Haas, who has even learned how to make soap from lard, is self-taught as a pig farmer.

“It’s been smooth but emotional,” she said. “You think it’s going to be easy, then you lose an animal — it doesn’t happen often — but you lose one that you put your heart and soul into trying to save and it doesn’t make it.  You have to learn things, like needles. I had to learn to give needles, and that was hard. And castrating, we do humane castrating, the vet taught us and we use a sedative and an anaesthetic, so that’s something I had to get around because I’m not good with blood. There’s these aspects of farming where you have to get over it.”

Still in the early stages of running a business, Haas has a product for which the demand outstrips supply. KuneKune meat is more red than traditional pork, mild tasting and nicely marbled with pure white fat.

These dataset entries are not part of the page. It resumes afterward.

@[simp] theorem State.setCan_objs (b : Nat) (x : CanSt) : (s.setCan b x).objs = s.objs := rfl
@[simp] theorem State.setCan_doms (b : Nat) (x : CanSt) : (s.setCan b x).doms = s.doms := rfl
@[simp] theorem State.setCan_clk (b : Nat) (x : CanSt) : (s.setCan b x).clk = s.clk := rfl
@[simp] theorem State.setCan_frame (b : Nat) (x : CanSt) : (s.setCan b x).frame = s.frame := rfl
@[simp] theorem State.setCan_lanes (b : Nat) (x : CanSt) : (s.setCan b x).lanes = s.lanes := rfl
@[simp] theorem State.setCan_rings (b : Nat) (x : CanSt) : (s.setCan b x).rings = s.rings := rfl
@[simp] theorem State.setCan_cells (b : Nat) (x : CanSt) : (s.setCan b x).cells = s.cells := rfl
@[simp] theorem State.setCan_av (b : Nat) (x : CanSt) : (s.setCan b x).av = s.av := rfl
@[simp] theorem State.setCan_slips (b : Nat) (x : CanSt) : (s.setCan b x).slips = s.slips := rfl
@[simp] theorem State.setCan_valves (b : Nat) (x : CanSt) : (s.setCan b x).valves = s.valves := rfl
@[simp] theorem State.setCan_therm (b : Nat) (x : CanSt) : (s.setCan b x).therm = s.therm := rfl
@[simp] theorem State.setCan_safe (b : Nat) (x : CanSt) : (s.setCan b x).safe = s.safe := rfl
@[simp] theorem State.setCan_duplex (b : Nat) (x : CanSt) : (s.setCan b x).duplex = s.duplex := rfl
@[simp] theorem State.setCan_evt (b : Nat) (x : CanSt) : (s.setCan b x).evt = s.evt := rfl
@[simp] theorem State.setCan_host (b : Nat) (x : CanSt) : (s.setCan b x).host = s.host := rfl
@[simp] theorem State.setCan_log (b : Nat) (x : CanSt) : (s.setCan b x).log = s.log := rfl
@[simp] theorem State.setCan_prog (b : Nat) (x : CanSt) : (s.setCan b x).prog = s.prog := rfl
@[simp] theorem State.setCan_alley (b : Nat) (x : CanSt) : (s.setCan b x).alley = s.alley := rfl
@[simp] theorem State.setCan_pwr (b : Nat) (x : CanSt) : (s.setCan b x).pwr = s.pwr := rfl
@[simp] theorem State.setCan_pairOn (b : Nat) (x : CanSt) : (s.setCan b x).pairOn = s.pairOn := rfl
@[simp] theorem State.setCan_hostUp (b : Nat) (x : CanSt) : (s.setCan b x).hostUp = s.hostUp := rfl
@[simp] theorem State.setCan_stringUp (b : Nat) (x : CanSt) : (s.setCan b x).stringUp = s.stringUp := rfl
@[simp] theorem State.setCan_sent (b : Nat) (x : CanSt) : (s.setCan b x).sent = s.sent := rfl
@[simp] theorem State.setCan_free (b : Nat) (x : CanSt) : (s.setCan b x).free = s.free := rfl
@[simp] theorem State.setCan_pending (b : Nat) (x : CanSt) : (s.setCan b x).pending = s.pending := rfl

@[simp] theorem State.setSlip_objs (c : Nat) (x : Slip) : (s.setSlip c x).objs = s.objs := rfl
@[simp] theorem State.setSlip_doms (c : Nat) (x : Slip) : (s.setSlip c x).doms = s.doms := rfl
@[simp] theorem State.setSlip_clk (c : Nat) (x : Slip) : (s.setSlip c x).clk = s.clk := rfl
@[simp] theorem State.setSlip_frame (c : Nat) (x : Slip) : (s.setSlip c x).frame = s.frame := rfl
@[simp] theorem State.setSlip_lanes (c : Nat) (x : Slip) : (s.setSlip c x).lanes = s.lanes := rfl
@[simp] theorem State.setSlip_rings (c : Nat) (x : Slip) : (s.setSlip c x).rings = s.rings := rfl
@[simp] theorem State.setSlip_cells (c : Nat) (x : Slip) : (s.setSlip c x).cells = s.cells := rfl
@[simp] theorem State.setSlip_av (c : Nat) (x : Slip) : (s.setSlip c x).av = s.av := rfl
@[simp] theorem State.setSlip_valves (c : Nat) (x : Slip) : (s.setSlip c x).valves = s.valves := rfl
@[simp] theorem State.setSlip_therm (c : Nat) (x : Slip) : (s.setSlip c x).therm = s.therm := rfl
@[simp] theorem State.setSlip_safe (c : Nat) (x : Slip) : (s.setSlip c x).safe = s.safe := rfl
@[simp] theorem State.setSlip_duplex (c : Nat) (x : Slip) : (s.setSlip c x).duplex = s.duplex := rfl
@[simp] theorem State.setSlip_evt (c : Nat) (x : Slip) : (s.setSlip c x).evt = s.evt := rfl
@[simp] theorem State.setSlip_host (c : Nat) (x : Slip) : (s.setSlip c x).host = s.host := rfl
@[simp] theorem State.setSlip_log (c : Nat) (x : Slip) : (s.setSlip c x).log = s.log := rfl
@[simp] theorem State.setSlip_prog (c : Nat) (x : Slip) : (s.setSlip c x).prog = s.prog := rfl
@[simp] theorem State.setSlip_cans (c : Nat) (x : Slip) : (s.setSlip c x).cans = s.cans := rfl
@[simp] theorem State.setSlip_alley (c : Nat) (x : Slip) : (s.setSlip c x).alley = s.alley := rfl
@[simp] theorem State.setSlip_pwr (c : Nat) (x : Slip) : (s.setSlip c x).pwr = s.pwr := rfl
@[simp] theorem State.setSlip_pairOn (c : Nat) (x : Slip) : (s.setSlip c x).pairOn = s.pairOn := rfl
@[simp] theorem State.setSlip_hostUp (c : Nat) (x : Slip) : (s.setSlip c x).hostUp = s.hostUp := rfl
@[simp] theorem State.setSlip_stringUp (c : Nat) (x : Slip) : (s.setSlip c x).stringUp = s.stringUp := rfl
@[simp] theorem State.setSlip_sent (c : Nat) (x : Slip) : (s.setSlip c x).sent = s.sent := rfl
@[simp] theorem State.setSlip_free (c : Nat) (x : Slip) : (s.setSlip c x).free = s.free := rfl
@[simp] theorem State.setSlip_pending (c : Nat) (x : Slip) : (s.setSlip c x).pending = s.pending := rfl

Florabella snores as her piglets nurse in a barn at the Kunekune heritage pork farm, run by the Hass family near Granville Beach, on Wednesday Jan. 28, 2020. - Tim Krochak
Florabella snores as her piglets nurse in a barn at the Kunekune heritage pork farm, run by the Hass family near Granville Beach, on Wednesday Jan. 28, 2020. - Tim Krochak

3,000 pounds of pork

Last year, Haas sold her first 250 pounds of pork in three days at the farmers market. In the fall, 600 more pounds went just as fast and by the coming spring she expects to harvest 3,000 pounds.

“I’ve got nine sows now, I’d like to have 15-20 sows so they’re producing a few litters a month because the demand is there,” said Haas, who has waiting lists for meat and for breeding stock and for 10-week-old castrated males that people want to raise for their own meat.

The pigs that are going to market are weaned at 10 weeks and harvested at between 12-15 months.

“The reason it ranges is because I finish my pork on grass, because I’m taking advantage of them being a grass-fed breed,” she said. “You don’t want to harvest them in January, because why would you go through the trouble of having this breed and not finish them on grass?”

Haas wants to start reaching out to chefs as soon as she has enough product. She’s also striving to maintain a balance between being a mom and running a small business.

“I can tell when a pig is 12 hours away or three hours away from farrowing, giving birth. So when I see those signs, then I pull an all-nighter,” she said. “In the spring, I’ve got to fix fences so that’s a long day. I try to work within the hours that my kids are in school, and then my husband gets home from work and I’ll spend another hour in the barn. But it’s not like dairy farming, where you’re always working.”